Everyone has a huge blind spot in their understanding of the church: the developments and the great councils AFTER constantine and BEFORE the middle-ages. Understanding the great heresies and the great councils called to resolve them is crucial to understanding the church today. For example, the power of the bishop of Rome slowly built until it effectively became a monarchical office in the early middle-ages FOR A REASON. THe power of the Pope is the resolution to a fundamental problem in semantics that is a natural product of having hundreds of bishops with all the same amount of authority. The pope is effectively a tie breaker when Bishops cannot resolve their differences. The AUTHORITY of the pope is THE ONE SINGLE THING that has kept the Catholic Church from splitting hundreds of times over throughout the 2,000 years it has been around. The tie breaking authority of the pope is what keeps the catholic church out of the disunity of the orthodox churches (where patriarchs are quick to start their own break away communities if the majority do not vote in their favor) and from the situation that the current anglican church finds itself in (about to split in two because its collegiate system cannot settle the issues it currently faces because they have reached a stalemate and there is no tie breaker).

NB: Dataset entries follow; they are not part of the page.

/-- Changes the pan units' view of a record. -/
def State.updRec (s : State) (pa : Nat) (f : RecInfo → RecInfo) : State :=
  { s with pan := { s.pan with recs := s.pan.recs.map fun r => if r.pa = pa then f r else r } }

/-- Fields of a header (R259). -/
def State.recRule (s : State) (pa : Nat) : Nat := s.peekNat pa 1
def State.recStc (s : State) (pa : Nat) : Nat := s.peekNat (pa + 1) 1 % 8
def State.recCsel (s : State) (pa : Nat) : Nat := s.peekNat (pa + 1) 1 / 8 % 2
def State.recE (s : State) (pa : Nat) : Int := (s.peek (pa + 2)).toInt
def State.recExp (s : State) (pa : Nat) : Nat := s.peekNat (pa + 4) 4
def State.recCnt (s : State) (pa p : Nat) : Nat := s.peekNat (pa + 8 + 4 * p) 4
def State.recStep (s : State) (pa : Nat) : Nat := s.peekNat (pa + 16) 4
def State.recVer (s : State) (pa : Nat) : Nat := s.peekNat (pa + 20) 4
def State.recNrm (s : State) (pa : Nat) : Nat := s.peekNat (pa + 32) 8
def State.recNtf (s : State) (pa : Nat) : Nat := s.peekNat (pa + 40) 8

/-- Record states (R259). -/
def recIdle : Nat := 0
def recCollecting : Nat := 1
def recGated : Nat := 2
def recUpdating : Nat := 3
def recPublishing : Nat := 4

/-- Writes of the service and the pan units: to the frame, and to a mirrored one (R246, R272). -/
def State.setStc (s : State) (pa st : Nat) : State :=
  s.store [(pa + 1, BitVec.ofNat 8 (s.peekNat (pa + 1) 1 / 8 * 8 + st))]
def State.orRecFlag (s : State) (pa m : Nat) : State :=
  s.store [(pa + 3, BitVec.ofNat 8 (s.peekNat (pa + 3) 1 ||| m))]

/-- Bytes of a record and of a norm cell. -/
def recordSize : Nat := 9216
def accOffset (p : Nat) : Nat := 3200 + 2048 * p
def wbOffset (c : Nat) : Nat := 7296 + 512 * c
def f8Offset (c : Nat) : Nat := 8320 + 256 * c

/-- Element i of an accumulator as FX64. -/
def State.accFx (s : State) (pa p i : Nat) : BitVec 64 :=
  BitVec.ofNat 64 (s.peekNat (pa + accOffset p + 8 * i) 8)

/-- An uncorrectable error met by a pan unit: MERR, logged, and the record is poisoned: it stops in its state and
gives up its place among the records that update (R236, R263, R273). -/
def State.poisonRec (s : State) (r : RecInfo) : State :=
  let s := (s.orRecFlag r.pa 32).updRec r.pa fun r => { r with poisoned := true, active := false, wrote := [] }
  State.logRecord { s with pan := { s.pan with firing := s.pan.firing.filter (· != r.pa) } } 0x01 r.pa r.va

/-- The service logs that a report cannot be made: GERR, the record stays gated (R265). -/
def State.gateError (s : State) (pa : Nat) (va : VAddr) : State := (s.orRecFlag pa 16).logRecord 0x02 pa va

/-! ### Firing (R263, R265, R267) -/

/-- Σ q² of a tile's accumulator, its weight being 2^(2 E) (R265). -/
def State.sumSquares (s : State) (pa p : Nat) : Nat :=
  (List.range 256).foldl (fun a i => a + ((s.accFx pa p i).toInt.natAbs) ^ 2) 0

/-- The address of a norm cell: a module when bit 63 names one, and the address there (R259). -/
def normLink (nrm : Nat) : Option (BitVec 12) × Nat :=
  if nrm / 2 ^ 63 = 1 then (some (BitVec.ofNat 12 (nrm / 2 ^ 44)), nrm % 2 ^ 44) else (none, nrm % 2 ^ 56)

/-- A report or release toward another module is a fabric store: it is noted until its acknowledgement comes or its
time is over, with the record or cell it is for (R265, R350). -/
def State.notePan (s : State) (asid : BitVec 16) (m : BitVec 12) (a : Nat) (kind : Nat) (pa : Nat) (va : VAddr) : State :=
  let p : Port := homePort pa
  s.noteAway { Msg.bare' .write 0x3FF p p with
    cmd := pa, idx := va.toNat, sub := kind, loc := .remote m (8 * a), asid := asid, pid := some s.fab.nextPid
    unit := true, bare := false, flits := 0 }

/-- Kinds in AUX of a parameter packet past the requests: an answer, a report, a release (DESIGN CHOICE, log 14). -/
def auxParamResponse : Nat := 8
def auxReport : Nat := 9
def auxRelease : Nat := 10

/-- A report's packet: its kind in AUX, the record's address in OPND, and the sum with the step and the exponent in
one line (R343; DESIGN CHOICE, log 14). -/
def State.sendReport (s : State) (r : RecInfo) (m : BitVec 12) (a : Nat) (sum : Nat) (e : Int) (step : Nat) :
    State :=
  (s.notePan r.asid m a auxReport r.pa r.va).sendPacket (homePort r.pa) .paramReq { Packet.bare with
    dmod := m, type := 0x0B, addr := BitVec.ofNat 44 a, pcid := s.pcidOf r.asid, aux := BitVec.ofNat 32 auxReport
    opnd := BitVec.ofNat 64 r.pa } m
    [(a / 64, BitVec.allOnes 64, bytesOfNat 48 sum ++ bytesOfNat 8 step ++ bytesOfNat 8 (BitVec.ofInt 64 e).toNat)]

/-- Where what a physical address names is served: at the old frame of a carried page until its mirroring ends
(R249, R272). -/
def State.servedAt (s : State) (pa : Nat) : Nat :=
  ((s.contexts.flatMap (·.mirrors)).findSome? fun m => match m.src, m.dst with
    | .phys x, .phys b => if b / 8 ≤ pa ∧ pa < b / 8 + m.size then some (x / 8 + (pa - b / 8)) else none
    | _, _ => none).getD pa

/-- A gated record sends its tile's report (R265). -/
def State.sendGate (s : State) (r : RecInfo) (p : Nat) : State :=
  let sum := s.sumSquares r.pa p
  let e := s.recE r.pa
  let step := s.recStep r.pa
  let put (cell : Nat) : State :=
    match s.recAt cell with
    | some c =>
      if c.cell then
        { s with pan := { s.pan with reports := s.pan.reports ++
            [⟨cell, sum, e, BitVec.ofNat 32 step, s.modid, r.pa, r.va, none⟩] } }
      else s.gateError r.pa r.va
    | none => s.gateError r.pa r.va
  match normLink (s.recNrm r.pa) with
  | (some m, a) => if s.isPeer r.asid m then s.sendReport r m a sum e step else s.gateError r.pa r.va
  | (none, va) =>
    match s.access r.asid va true false with
    | .ok (.phys b) => put (s.servedAt (b / 8))
    | .ok (.remote m b) =>
      if s.isPeer r.asid m then s.sendReport r m (b / 8) sum e step else s.gateError r.pa r.va
    | _ => s.gateError r.pa r.va

/-- A record fires: its rule entry is captured, and it is gated or begins to update; an accumulator in error poisons
it as its sum of squares is formed (R263, R267, R273). -/
def State.fire (s : State) (r : RecInfo) (rule : RuleEntry) : State :=
  let p := s.recStep r.pa % 2
  let s := s.updRec r.pa fun r => { r with rule := some rule }
  if s.recNrm r.pa = 0 then
    let s := s.setStc r.pa recUpdating
    { s with pan := { s.pan with firing := s.pan.firing ++ [r.pa] } }
  else if s.isPoisoned (r.pa + accOffset p) 2048 then (s.setStc r.pa recGated).poisonRec r
  else (s.setStc r.pa recGated).sendGate r p

/-- The rule entry at a record's RULE; an empty entry has TMPL 0 (R266). -/
def State.ruleOf (s : State) (pa : Nat) : RuleEntry := s.pan.rules.toList.getD (s.recRule pa) RuleEntry.empty

/-- A record fires when its step's count is complete and its rule entry is not empty; a header in error poisons it
(R263, R273). -/
def State.fireIfDue (s : State) (r : RecInfo) : State :=
  let st := s.recStc r.pa
  let p := s.recStep r.pa % 2
  if r.poisoned = false ∧ s.isPoisoned r.pa 64 = true then s.poisonRec r
  else if (st = recIdle ∨ st = recCollecting) ∧ s.recCnt r.pa p = s.recExp r.pa ∧ r.poisoned = false then
    if (s.ruleOf r.pa).tmpl = 0 then s else s.fire r (s.ruleOf r.pa)
  else s

/-! ### Contributions (R261, R262) -/

/-- The accumulator of a parity after 256 values, and whether any saturated or was a NaN (R261). -/
def State.accumulate (s : State) (pa p : Nat) (vals : List XR) : List (Nat × Byte) × Bool × Bool :=
  let q := vals.map fun v => toFx64 v (s.recE pa)
  (q.zipIdx.flatMap fun (x : (BitVec 64 × Bool × Bool) × Nat) =>
      leCells (pa + accOffset p + 8 * x.2) 8 (s.accFx pa p x.2 + x.1.1).toNat,
    q.any (fun x => x.2.1), q.any (fun x => x.2.2))

/-- A contribution for step `t`: accepted, rejected with 0x02, or faulted (R261, R262, R273). -/
def State.contribute (s : State) (r : RecInfo) (t : Nat) (vals : List XR) : State × BitVec 8 :=
  let pa := r.pa
  let st := s.recStc pa
  let step := s.recStep pa
  let p := t % 2
  let cnt := s.recCnt pa p
  let now := decide (t = step) && (st == recIdle || st == recCollecting)
  let next := decide (t = (step + 1) % 2 ^ 32)
  if r.poisoned then (s, 0x07)
  else if s.isPoisoned pa 128 then (s.poisonRec r, 0x07)
  else if !((now || next) && decide (cnt < s.recExp pa)) then (s, 0x02)
  else if s.isPoisoned (pa + accOffset p) 2048 then (s.poisonRec r, 0x07)
  else
    let fires := now && decide (cnt + 1 = s.recExp pa)
    if fires && (s.ruleOf pa).tmpl == 0 then (s, 0x06)
    else
      let a := s.accumulate pa p vals
      let s := s.store (a.1 ++ leCells (pa + 8 + 4 * p) 4 (cnt + 1))
      let s := if a.2.1 then s.orRecFlag pa 1 else s
      let s := if a.2.2 then s.orRecFlag pa 2 else s
      let s := if now then s.setStc pa recCollecting else s
      (if fires then s.fire r (s.ruleOf pa) else s, 0)

/-! ### Norm cells (R264, R265) -/

/-- A record's link in the gated chain: its address, with its module above it when another holds it. -/
def chainWord (s : State) (m : BitVec 12) (pa : Nat) (va : VAddr) : Nat :=
  if m = s.modid then va.toNat else 2 ^ 63 + m.toNat * 2 ^ 44 + pa

/-- A release toward another module: its kind in AUX, the norm in OPND (R343; DESIGN CHOICE, log 14). -/
def State.sendRelease (s : State) (c : RecInfo) (m : BitVec 12) (pa : Nat) (n : Word32) : State :=
  (s.notePan c.asid m pa auxRelease c.pa c.va).sendPacket (homePort c.pa) .paramReq { Packet.bare with
    dmod := m, type := 0x0B, addr := BitVec.ofNat 44 pa, pcid := s.pcidOf c.asid, aux := BitVec.ofNat 32 auxRelease
    opnd := n.setWidth 64 } m []

/-- CNRM of a complete group (R265). -/
def cellNorm (ssq : BitVec 64) (en : Int) : Word32 :=
  let q := fromFx64 ssq en
  if q < 0 then 0x7FC00000
  else (roundFp (envRne true) .f32 (.fin (sqrtProxy q) false)).1.setWidth 32

/-- Codes in the acknowledgement of a report: the step is not the cell's; the cell's line is in error
(DESIGN CHOICE, log 14). -/
def ackStep : BitVec 8 := 0x02
def ackError : BitVec 8 := 0x07

/-- A report is answered with the cell's HEAD or a code: in the record, here; or to the module that sent it. -/
def State.answerReport (s : State) (x : Report) (code : BitVec 8) (head : Nat) : State :=
  match x.asked with
  | some p => s.answerPacket p 0x04 (code.setWidth 32) (BitVec.ofNat 64 head) []
  | none =>
    if code = 0 then s.store (leCells (x.recPa + 48) 8 head)
    else if code = ackError then s.logRecord 0x04 x.recPa x.recVa
    else s.gateError x.recPa x.recVa

/-- A pan unit meets an error in a norm cell: it is logged for the cell (R236). A cell has no state for it in the
manual: the model notes it as poisoned (DESIGN CHOICE, log 92). -/
def State.poisonCell (s : State) (c : RecInfo) : State :=
  ((s.updRec c.pa fun c => { c with poisoned := true }).logPoison c.pa 64).logRecord 0x01 c.pa c.va

/-- A cell performs a report (R265). A sum that saturates in to_fx64 sets no flag: neither cell nor record has one
for it (R264; DESIGN CHOICE, log 80). A cell in error performs none: the record's loss is logged as one on the fabric
is, on the cell's own module too, and it stays gated (R236, R265; DESIGN CHOICE, log 92). -/
def State.performReport (s : State) (c : RecInfo) (x : Report) : State :=
  let pa := c.pa
  let en := (s.peek (pa + 8)).toInt
  let cstp := s.peekNat (pa + 20) 4
  if s.isPoisoned pa 64 then (s.poisonCell c).answerReport x ackError 0
  else if x.step.toNat ≠ cstp then s.answerReport x ackStep 0
  else
    let rep := (toFx64 (.fin ((x.sum : ℚ) * pow2 (2 * x.e)) false) en).1
    let ssq := BitVec.ofNat 64 (s.peekNat pa 8) + rep
    let head := s.peekNat (pa + 32) 8
    let cnt := s.peekNat (pa + 16) 4 + 1
    let s := s.answerReport x 0 head
    let link := chainWord s x.home x.recPa x.recVa
    let chain := (x.home, x.recPa) :: c.chain
    if cnt = s.peekNat (pa + 12) 4 then
      let n := cellNorm ssq en
      let s := s.store (leCells pa 8 0 ++ [(pa + 9, 1)] ++ leCells (pa + 16) 4 0
        ++ leCells (pa + 20) 4 (x.step + 1).toNat ++ leCells (pa + 24) 4 n.toNat ++ leCells (pa + 32) 8 0)
      let s := s.updRec pa fun c => { c with chain := [] }
      let s := (chain.filter fun p => p.1 != s.modid).foldl
        (fun (s : State) p => s.sendRelease c p.1 p.2 n) s
      let mine := (chain.filter fun p => p.1 == s.modid).map fun p => (pa, p.1, p.2, n)
      let s := { s with pan := { s.pan with releases := s.pan.releases ++ mine } }
      if mine.isEmpty then s.store [(pa + 9, 0)] else s
    else
      (s.store (leCells pa 8 ssq.toNat ++ leCells (pa + 16) 4 cnt ++ leCells (pa + 32) 8 link)).updRec pa
        fun c => { c with chain := chain }

/-- The answer to a report or release sent to another module: the record takes its link, or GERR where the cell or
its module refused; one that was lost or failed its check is logged (R265). -/
def State.panAnswer (s : State) (m : Msg) (data : Word) (code : BitVec 8) : State :=
  let va : VAddr := BitVec.ofNat 56 m.idx
  if m.sub = auxReport then
    (if code = 0 then s.store (leCells (m.cmd + 48) 8 data.toNat)
     else if code = 0x07 ∨ code = 0x08 then s.logRecord 0x04 m.cmd va
     else s.gateError m.cmd va)
  else if code = 0 then s
  else s.logRecord 0x04 m.cmd va

/-- NORM_REPORT: the report the occurrence names (R265). -/
def execNormReport (s : State) : Host.Outcome State Fault Refusal :=
  event (match s.occ with
    | .num n =>
      match s.pan.reports[n]? with
      | some x =>
        let s := { s with pan := { s.pan with reports := s.pan.reports.eraseIdx n } }
        match s.recAt x.cell with
        | some c => if c.cell then s.performReport c x else s.answerReport x 0x06 0
        | none => s.answerReport x 0x06 0
      | none => s
    | _ => s)

/-- FP32 codes as exact values. -/
def xr32 (x : Word32) : XR := decodeFp .f32 (x.setWidth 64)

/-- The rounding of the rule arithmetic: FP32, nearest even, no flush (R268). -/
def rnd (x : XR) : Word32 × Flags :=
  let r := roundFp (envRne true) .f32 x
  (r.1.setWidth 32, r.2)

/-- Quotient of exact values (R41). -/
def XR.div (a b : XR) : XR :=
  match a, b with
  | .nan x, .nan y => .nan (x || y)
  | .nan x, _ => .nan x
  | _, .nan y => .nan y
  | .inf _, .inf _ => .nan true
  | .inf x, .fin _ n => .inf (x != n)
  | .fin _ n, .inf y => .fin 0 (n != y)
  | .fin p n, .fin q m =>
    if q = 0 then (if p = 0 then .nan true else .inf (n != m)) else .fin (p / q) (n != m)

/-- The clip factor (R268). -/
def clipFactor (rule : RuleEntry) (gated : Bool) (n : Word32) : Word32 × Flags :=
  let over' := match xr32 n, xr32 rule.clip with
    | .fin a _, .fin b _ => decide (b < a)
    | .inf a, .fin _ _ => !a
    | _, _ => false
  let zero := match xr32 rule.clip with
    | .fin q _ => decide (q = 0)
    | _ => false
  if gated && !zero && over' then rnd ((xr32 rule.clip).div (xr32 n)) else (0x3F800000, 0)

/-- A gated record takes its release: LNRM, the clip factor, and it begins to update (R263, R268). -/
def State.releaseRec (s : State) (pa : Nat) (n : Word32) : State :=
  match s.recAt pa with
  | some r =>
    if r.poisoned = false ∧ s.isPoisoned pa 64 = true then s.poisonRec r
    else if s.recStc pa = recGated ∧ r.poisoned = false then
      let f := clipFactor (r.rule.getD RuleEntry.empty) true n
      let s := s.store (leCells (pa + 56) 4 n.toNat ++ leCells (pa + 60) 4 f.1.toNat)
      let s := s.updRec pa fun r => { r with norm := n }
      let s := s.setStc pa recUpdating
      { s with pan := { s.pan with firing := s.pan.firing ++ [pa] } }
    else s
  | none => s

ANyone who wants to change the church in any manner yet does not have an adequate understanding of the foundational councils, the great heresies, and the major disagreements in the pre-medival church severely hinder the reform process as they are trying to change something that they do not truly understand. Not to mention, the vatican hierarchy, which does understand these foundational things, is not going to take any reform proposal seriously when they are suggested by someone who fails to demonstrate a working knowledge of WHY THINGS ARE THE WAY THEY ARE IN THE FIRST PLACE.